USDA-ARS, Corn Insects and Crop Genetics Research, Iowa State University, Ames, IA, 50011, USA.
Theor Appl Genet. 2016 Sep;129(9):1725-38. doi: 10.1007/s00122-016-2735-x. Epub 2016 Jun 9.
Three adjacent and distinct sequence rearrangements were identified at a NAP1 locus in a soybean mutant. Genetic dissection and validation revealed the function of this gene in soybean trichome development. A soybean (Glycine max (L.) Merr.) gnarled trichome mutant, exhibiting stunted trichomes compared to wild-type, was identified in a fast neutron mutant population. Genetic mapping using whole genome sequencing-based bulked segregant analysis identified a 26.6 megabase interval on chromosome 20 that co-segregated with the phenotype. Comparative genomic hybridization analysis of the mutant indicated that the chromosome 20 interval included a small structural variant within the coding region of a soybean ortholog (Glyma.20G019300) of Arabidopsis Nck-Associated Protein 1 (NAP1), a regulator of actin nucleation during trichome morphogenesis. Sequence analysis of the candidate allele revealed multiple rearrangements within the coding region, including two deletions (approximately 1-2 kb each), a translocation, and an inversion. Further analyses revealed that the mutant allele perfectly co-segregated with the phenotype, and a wild-type soybean NAP1 transgene functionally complemented an Arabidopsis nap1 mutant. In addition, mapping and exon sequencing of NAP1 in a spontaneous soybean gnarled trichome mutant (T31) identified a frame shift mutation resulting in a truncation of the coding region. These data indicate that the soybean NAP1 gene is essential for proper trichome development and show the utility of the soybean fast neutron population for forward genetic approaches for identifying genes.

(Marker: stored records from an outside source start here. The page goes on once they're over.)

theorem test_decode_events :
    decodeOp 0x2000000000#38 = .ok .tick ∧ decodeOp 0x21DEADBEEF#38 = .ok .reset ∧
    decodeOp 0x2200000000#38 = .error (.reservedEvent 2) ∧ decodeOp 0x2F00000000#38 = .error (.reservedEvent 15) ∧
    decodeOp 0x3000000000#38 = .error (.reservedFormat 0) ∧ decodeOp 0x3F00000000#38 = .error (.reservedFormat 15) :=
  ⟨rfl, rfl, rfl, rfl, rfl, rfl⟩

/-- One word of each format, bit by bit from the `encoding` strings of opcode_table.json. -/
theorem test_decode_bits :
    decodeOp 0b00101000000000000000000000000000000000#38 = .ok .rdPhaseStep ∧
    decodeOp 0b01001100000000000000000000000000000010#38 = .ok (.wrReqWave .sawtooth) ∧
    decodeOp 0b10000100000000000000000000000000000000#38 = .ok .reset := ⟨rfl, rfl, rfl⟩

theorem test_decodeTableWord :
    decodeTableWord 40 0x1000000001 = some (.wrCtrl true) ∧ decodeTableWord 40 0x2200000000 = none := by decide

/-! ## Reads (values: 95_test_vectors.md P1, P2, V-BUS) -/

theorem test_rdCtrl : reads? .rdCtrl playing 0x00000000 = true := by decide
theorem test_rdReqTargetHz : reads? .rdReqTargetHz playing 0x0003E800 = true := by decide
theorem test_rdReqAmp : reads? .rdReqAmp { playing with blk := { playing.blk with reqAmp := 0xFFFFFFFF } } 0xFFFFFFFF = true := by
  decide
theorem test_rdReqWave : reads? .rdReqWave armed 0x00000003 = true := by decide
theorem test_rdStatus : reads? .rdStatus playing 0x00000007 = true := by decide
/-- V-F: a failed pulse setup leaves STATUS 0x71. -/
theorem test_rdStatus_fault :
    reads? .rdStatus { State.reset with blk := { Block.reset with configured := true, setupFault := true, faultSrc := 3 } }
      0x00000071 = true := by decide
theorem test_rdCurTargetHz : reads? .rdCurTargetHz armed 0x98968000 = true := by decide
theorem test_rdCurActualHz : reads? .rdCurActualHz playing 0x0003F7A0 = true := by decide
theorem test_rdCurAmp : reads? .rdCurAmp playing 0x000000FF = true := by decide
theorem test_rdCurWave : reads? .rdCurWave armed 0x00000003 = true := by decide
theorem test_rdPhase : reads? .rdPhase playing 0x00000027 = true := by decide
theorem test_rdPhaseStep : reads? .rdPhaseStep playing 0x0000000D = true := by decide
theorem test_rdOut : reads? .rdOut playing 0x000000CA = true := by decide
theorem test_rdPulseFreq : reads? .rdPulseFreq armed 0x98968000 = true := by decide
theorem test_rdPulseCfg : reads? .rdPulseCfg playing 0x00000880 = true := by decide
theorem test_rdRsvd : reads? (.rdRsvd 14) playing 0x00000000 = true := by decide

/-! ## Writes -/

/-- P1: the job of 1000 Hz, 255, Sine has step 13; the sequencer stands at DISABLE. -/
theorem test_wrCtrl :
    next? (exec (.wrCtrl true) playing) (fun t =>
      t.blk.seq == .busy { mode := .cont 13, wave := .sine, amp := 255, t := 0x0003E800, actual := 0x0003F7A0 } .disable
        [.phaseStep 13, .ampScale 255, .activeWave .sine]) = true := by decide +kernel
theorem test_wrReqTargetHz : next? (exec (.wrReqTargetHz 0xFFFFFFFF) playing)
    (fun t => t.blk.reqTarget == 0xFFFFFFFF && t.blk.phaseStep == 13) = true := by decide
theorem test_wrReqAmp : next? (exec (.wrReqAmp 0xFFFFFFE0) playing)
    (fun t => t.blk.reqAmp == 0xFFFFFFE0 && t.blk.ampScale == 255) = true := by decide
theorem test_wrReqWave : next? (exec (.wrReqWave .triangle) playing)
    (fun t => t.blk.reqWave == .triangle && t.blk.activeWave == .sine) = true := by decide
theorem test_wrIgnoredLo : next? (exec (.wrIgnoredLo 4) playing) (fun t => t == playing) = true := by decide
/-- V-BUS: `WR PHASE, 0` leaves PHASE 0x27. -/
theorem test_wrIgnoredHi : next? (exec (.wrIgnoredHi 9) playing) (fun t => t.blk.phase == 39) = true := by decide

/-! ## Events (95_test_vectors.md V-T, V-R) -/

/-- V-T: phase 39, Triangle, amp 128, step 6: DacWrite(39), phase 45. -/
theorem test_tick_triangle :
    next? (exec .tick { playing with blk := { playing.blk with activeWave := .triangle, ampScale := 128, phaseStep := 6 } })
      (fun t => t.obs.history == [.reset, .dacWrite 39] && t.blk.phase == 45 && t.obs.dacWe) = true := by decide
/-- V-T: phase 255, Sawtooth, amp 255, step 1: DacWrite(254), phase 0. -/
theorem test_tick_wraps :
    next? (exec .tick { playing with blk := { playing.blk with activeWave := .sawtooth, phase := 255, phaseStep := 1 } })
      (fun t => t.blk.out == 254 && t.blk.phase == 0) = true := by decide
/-- V-R: RESET after the Square APPLY of P2. -/
theorem test_reset : next? (exec .reset armed) (fun t => t.blk == Block.reset) = true := by decide
/-- V-R: before the first RESET a host operation is refused. -/
theorem test_refused_before_reset :
    refused? (exec .rdStatus { State.reset with resetTaken := false }) .beforeReset = true := by decide

/-! ## Configure, scaler and tables (95_test_vectors.md section 2) -/

/-- V-Q: clamped target, step and achieved frequency. -/
theorem test_quantizer :
    (∀ v ∈ [(0x00000000, 0x100, 1, 0x4E20), (0x0000270F, 0x270F, 1, 0x4E20), (0x0000752F, 0x752F, 1, 0x4E20),
        (0x00007530, 0x7530, 2, 0x9C40), (0x0000C34F, 0xC34F, 2, 0x9C40), (0x0000C350, 0xC350, 3, 0xEA60),
        (0x0003E800, 0x3E800, 13, 0x3F7A0), (0x001360EF, 0x1360EF, 63, 0x1339E0), (0x001360F0, 0x1360F0, 64, 0x138800),
        (0x001F4000, 0x1F4000, 64, 0x138800), (0xFFFFFFFF, 0x4E2000, 64, 0x138800)],
      let job := configure (BitVec.ofNat 32 v.1) 0 .sawtooth
      job.t = BitVec.ofNat 32 v.2.1 ∧ job.mode = .cont (BitVec.ofNat 8 v.2.2.1) ∧
        job.actual = BitVec.ofNat 32 v.2.2.2) := by decide +kernel

/-- V-SQ. -/
theorem test_square_configure :
    ∀ v ∈ [(0x000000FF, 0x100), (0x00006400, 0x6400), (0x004E2100, 0x4E2100), (0x98968001, 0x98968000),
        (0xFFFFFFFF, 0x98968000)],
      (configure (BitVec.ofNat 32 v.1) 0 .square).actual = BitVec.ofNat 32 v.2 := by decide
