/-- The word of an instruction or drill command (R309-R346); none for a device event, which has no word. -/
def encode (i : Instr) : Option IWord :=
  match i with
  | .clause f => some (encH 0x000 f)
  | .nop f => some (encA 0x001 f)
  | .br f => some (encI 0x002 f)
  | .brx f => some (encA 0x003 f)
  | .call f => some (encI 0x004 f)
  | .callx f => some (encA 0x005 f)
  | .ret f => some (encA 0x006 f)
  | .exit f => some (encA 0x007 f)
  | .trap f => some (encI 0x008 f)
  | .tret f => some (encA 0x009 f)
  | .marshal f => some (encA 0x00A f)
  | .marshalRank f => some (encA 0x00A f)
  | .yield f => some (encA 0x00B f)
  | .repeatN f => some (encI 0x00C f)
  | .sleep f => some (encA 0x00D f)
  | .waitaddr f => some (encM 0x00E f)
  | .wakeaddr f => some (encM 0x00F f)
  | .preemptOff f => some (encA 0x010 f)
  | .preemptOn f => some (encA 0x010 f)
  | .bar f => some (encA 0x011 f)
  | .bara f => some (encA 0x012 f)
  | .barw f => some (encA 0x013 f)
  | .grow f => some (encA 0x014 f)
  | .shrink f => some (encA 0x015 f)
  | .growa f => some (encA 0x016 f)
  | .shrinka f => some (encA 0x017 f)
  | .gets f => some (encA 0x018 f)
  | .sets f => some (encA 0x019 f)
  | .launch f => some (encA 0x01A f)
  | .depdec f => some (encA 0x01B f)
  | .locq f => some (encM 0x01C f)
  | .add f => some (encA 0x040 f)
  | .sub f => some (encA 0x041 f)
  | .addc f => some (encA 0x042 f)
  | .subb f => some (encA 0x043 f)
  | .mul f => some (encA 0x044 f)
  | .mulhi f => some (encA 0x045 f)
  | .mad f => some (encA 0x046 f)
  | .madw f => some (encA 0x047 f)
  | .div f => some (encA 0x048 f)
  | .rem f => some (encA 0x049 f)
  | .min f => some (encA 0x04A f)
  | .max f => some (encA 0x04B f)
  | .abs f => some (encA 0x04C f)
  | .neg f => some (encA 0x04D f)
  | .and f => some (encA 0x04E f)
  | .or f => some (encA 0x04F f)
  | .xor f => some (encA 0x050 f)
  | .not f => some (encA 0x051 f)
  | .andn f => some (encA 0x052 f)
  | .shl f => some (encA 0x053 f)
  | .shr f => some (encA 0x054 f)
  | .sar f => some (encA 0x055 f)
  | .rot f => some (encA 0x056 f)
  | .bfe f => some (encA 0x057 f)
  | .bfi f => some (encA 0x058 f)
  | .popc f => some (encA 0x059 f)
  | .clz f => some (encA 0x05A f)
  | .ctz f => some (encA 0x05B f)
  | .brev f => some (encA 0x05C f)
  | .sel f => some (encA 0x05D f)
  | .cmp f => some (encA 0x05E f)
  | .mov f => some (encA 0x05F f)
  | .movi f => some (encI 0x060 f)
  | .lea f => some (encM 0x061 f)
  | .add64 f => some (encA 0x062 f)
  | .sub64 f => some (encA 0x063 f)
  | .mad64 f => some (encA 0x064 f)
  | .pand f => some (encA 0x065 f)
  | .por f => some (encA 0x066 f)
  | .pxor f => some (encA 0x067 f)
  | .pnot f => some (encA 0x068 f)
  | .pmov f => some (encA 0x069 f)
  | .fadd f => some (encA 0x080 f)
  | .fsub f => some (encA 0x081 f)
  | .fmul f => some (encA 0x082 f)
  | .fma f => some (encA 0x083 f)
  | .fmin f => some (encA 0x084 f)
  | .fmax f => some (encA 0x085 f)
  | .fcmp f => some (encA 0x086 f)
  | .fclass f => some (encA 0x087 f)
  | .frnd f => some (encA 0x088 f)
  | .frcp f => some (encA 0x089 f)
  | .frsq f => some (encA 0x08A f)
  | .fsqrt f => some (encA 0x08B f)
  | .fexp2 f => some (encA 0x08C f)
  | .flog2 f => some (encA 0x08D f)
  | .fsin f => some (encA 0x08E f)
  | .fcos f => some (encA 0x08F f)
  | .ftanh f => some (encA 0x090 f)
  | .fsig f => some (encA 0x091 f)
  | .fdot2 f => some (encA 0x092 f)
  | .fdot4 f => some (encA 0x093 f)
  | .cvt f => some (encA 0x0C0 f)
  | .cvts f => some (encA 0x0C1 f)
  | .pack2 f => some (encA 0x0C2 f)
  | .unpack f => some (encA 0x0C3 f)
  | .scalex f => some (encA 0x0C4 f)
  | .q4enc f => some (encA 0x0C5 f)
  | .q4dec f => some (encA 0x0C6 f)
  | .ballot f => some (encA 0x0C8 f)
  | .matchEq f => some (encA 0x0C9 f)
  | .vote f => some (encA 0x0CA f)
  | .reduce f => some (encA 0x0CB f)
  | .scan f => some (encA 0x0CC f)
  | .shfl f => some (encA 0x0CD f)
  | .slotof f => some (encA 0x0CE f)
  | .rankof f => some (encA 0x0CF f)
  | .ld f => some (encM 0x100 f)
  | .ldx f => some (encM 0x101 f)
  | .st f => some (encM 0x102 f)
  | .atom f => some (encM 0x103 f)
  | .atomn f => some (encM 0x104 f)
  | .cas f => some (encM 0x105 f)
  | .fence f => some (encM 0x106 f)
  | .prefetch f => some (encM 0x107 f)
  | .clean f => some (encM 0x108 f)
  | .inval f => some (encM 0x109 f)
  | .ysend f => some (encM 0x10A f)
  | .yrecv f => some (encM 0x10B f)
  | .yprobe f => some (encA 0x10C f)
  | .trec f => some (encE 0x140 f)
  | .tcopy f => some (encE 0x141 f)
  | .tstore f => some (encE 0x142 f)
  | .tcopymc f => some (encE 0x143 f)
  | .recvarm f => some (encE 0x144 f)
  | .tagwait f => some (encE 0x145 f)
  | .tagffs f => some (encE 0x146 f)
  | .tagclr f => some (encE 0x147 f)
  | .tagstat f => some (encE 0x148 f)
  | .drill f => some (encA 0x180 f)
  | .mready f => some (encA 0x181 f)
  | .mwait f => some (encA 0x182 f)
  | .accrd f => some (encA 0x183 f)
  | .accwr f => some (encA 0x184 f)
  | .nanrd f => some (encA 0x185 f)
  | .wpart f => some (encE 0x1C0 f)
  | .fwload f => some (encE 0x1C1 f)
  | .fwstore f => some (encE 0x1C2 f)
  | .fwop f => some (encE 0x1C3 f)
  | .fwred f => some (encE 0x1C4 f)
  | .fwfill f => some (encE 0x1C5 f)
  | .coll f => some (encE 0x1C8 f)
  | .collq f => some (encA 0x1C9 f)
  | .trsync f => some (encA 0x3C0 f)
  | .tlbinvVa f => some (encA 0x3C1 f)
  | .tlbinvRoot f => some (encA 0x3C1 f)
  | .tlbinvAll f => some (encA 0x3C1 f)
  | .ctxsave f => some (encA 0x3C2 f)
  | .ctxload f => some (encA 0x3C3 f)
  | .errinj f => some (encA 0x3C4 f)
  | .dnop c => some (encD 0x01 c)
  | .dend c => some (encD 0x02 c)
  | .dbarBar c => some (encD 0x03 c)
  | .dbarReady c => some (encD 0x03 c)
  | .dzero c => some (encD 0x08 c)
  | .dldacc c => some (encD 0x09 c)
  | .dstacc c => some (encD 0x0A c)
  | .dscale c => some (encD 0x0B c)
  | .dmma c => some (encD 0x10 c)
  | .undefinedOpcode w => some w
  | .yieldExpiry _ _ => none
  | .sleepExpiry _ _ => none
  | .preemptOverrun _ => none
  | .growStarved _ _ => none
  | .launchRecordWrite _ => none
  | .counterDecrement _ => none
  | .tlbinvAck _ _ => none
  | .drillStreamRead _ => none
  | .drillCommandRetire _ _ => none
  | .instructionResultReturn _ _ _ => none
  | .accessComplete _ _ _ => none
  | .clauseEnd _ => none
  | .sidingDue _ _ => none
  | .consistForm _ _ => none
  | .shadowCompare _ _ => none
  | .spill _ _ _ _ => none
  | .fqcmdReplay _ _ => none
  | .fqcmdDeny _ _ => none
  | .signalBoxEvent _ => none
  | .contextSave _ => none
  | .resumption _ => none
  | .blockRetire _ => none
  | .killDrained _ => none
  | .cmdNop _ => none
  | .cmdLaunch _ => none
  | .cmdSignal _ => none
  | .signalDone _ => none
  | .cmdDepset _ => none
  | .doorbell _ _ => none
  | .bind _ => none
  | .stop _ => none
  | .resume _ => none
  | .kill _ => none
  | .unbind _ => none
  | .uselist _ => none
  | .useclear _ => none
  | .mbxindbGo _ => none
  | .mbxoutctlWrite _ => none
  | .mbxoutrdWrite _ => none
  | .rcbsync _ => none
  | .plinv _ => none
  | .depctrWrite _ _ => none
  | .ftwctlWrite _ _ _ => none
  | .ftwRegisterWrite _ _ _ _ => none
  | .linkDisable _ => none
  | .linkEnable _ => none
  | .linkinjArm _ _ => none
  | .injectorFire _ => none
  | .pcpwrActive _ _ => none
  | .pcpwrSelfRefresh _ _ => none
  | .pcpwrPowerDown _ _ => none
  | .pcpwrHoldEnd _ => none
  | .wmapcmd _ => none
  | .bootresetClear _ => none
  | .registerWrite _ _ => none
  | .hostAccess _ _ _ => none
  | .cacheEviction _ => none
  | .copyComplete _ _ => none
  | .multicastDelivery _ _ => none
  | .wpartSwitchPoint _ _ => none
  | .furrowOperationComplete _ _ => none
  | .chunkReduced _ _ => none
  | .chunkDelivered _ _ => none
  | .reTree _ => none
  | .linkFailure _ => none
  | .linkTrainingStart _ => none
  | .linkTrainingEnd _ _ => none
  | .governorEvaluation _ _ => none
  | .trip _ _ _ => none
  | .clockStretch _ _ => none
  | .retrainStart _ _ => none
  | .retrainEnd _ _ => none
  | .moduleReset _ => none
  | .upperTierGate _ => none
  | .upperTierUngate _ => none
  | .migration _ _ _ => none
  | .rangeEviction _ _ _ => none
  | .rangeMigrateBack _ _ _ => none
  | .inFieldTest _ => none
  | .softError _ _ => none
  | .chunkPartialArrival _ _ _ => none
  | .quifinMessage _ => none
  | .queueVisit => none
  | .trinvVa => none
  | .trinvRoot => none
  | .trinvAll => none
  | .wmapCommandComplete => none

在一个大豆突变体的NAP1基因座上鉴定出三个相邻且不同的序列重排。遗传剖析和验证揭示了该基因在大豆毛状体发育中的功能。在一个快中子突变体群体中鉴定出一个大豆(Glycine max (L.) Merr.)多节毛状体突变体,与野生型相比,其毛状体发育受阻。使用基于全基因组测序的混合分离群体分析法进行遗传定位,在20号染色体上确定了一个与该表型共分离的26.6兆碱基区间。对该突变体的比较基因组杂交分析表明,20号染色体区间包含拟南芥Nck相关蛋白1(NAP1,毛状体形态发生过程中肌动蛋白成核的调节因子)大豆直系同源基因(Glyma.20G019300)编码区内的一个小结构变异。对候选等位基因的序列分析揭示了编码区内的多个重排,包括两个缺失(每个约1 - 2 kb)、一个易位和一个倒位。进一步分析表明,突变等位基因与该表型完全共分离,并且野生型大豆NAP1转基因在功能上互补了拟南芥nap1突变体。此外,对一个自发的大豆多节毛状体突变体(T31)中NAP1的定位和外显子测序确定了一个移码突变,导致编码区截短。这些数据表明大豆NAP1基因对毛状体的正常发育至关重要,并展示了大豆快中子群体在正向遗传学方法鉴定基因方面的实用性。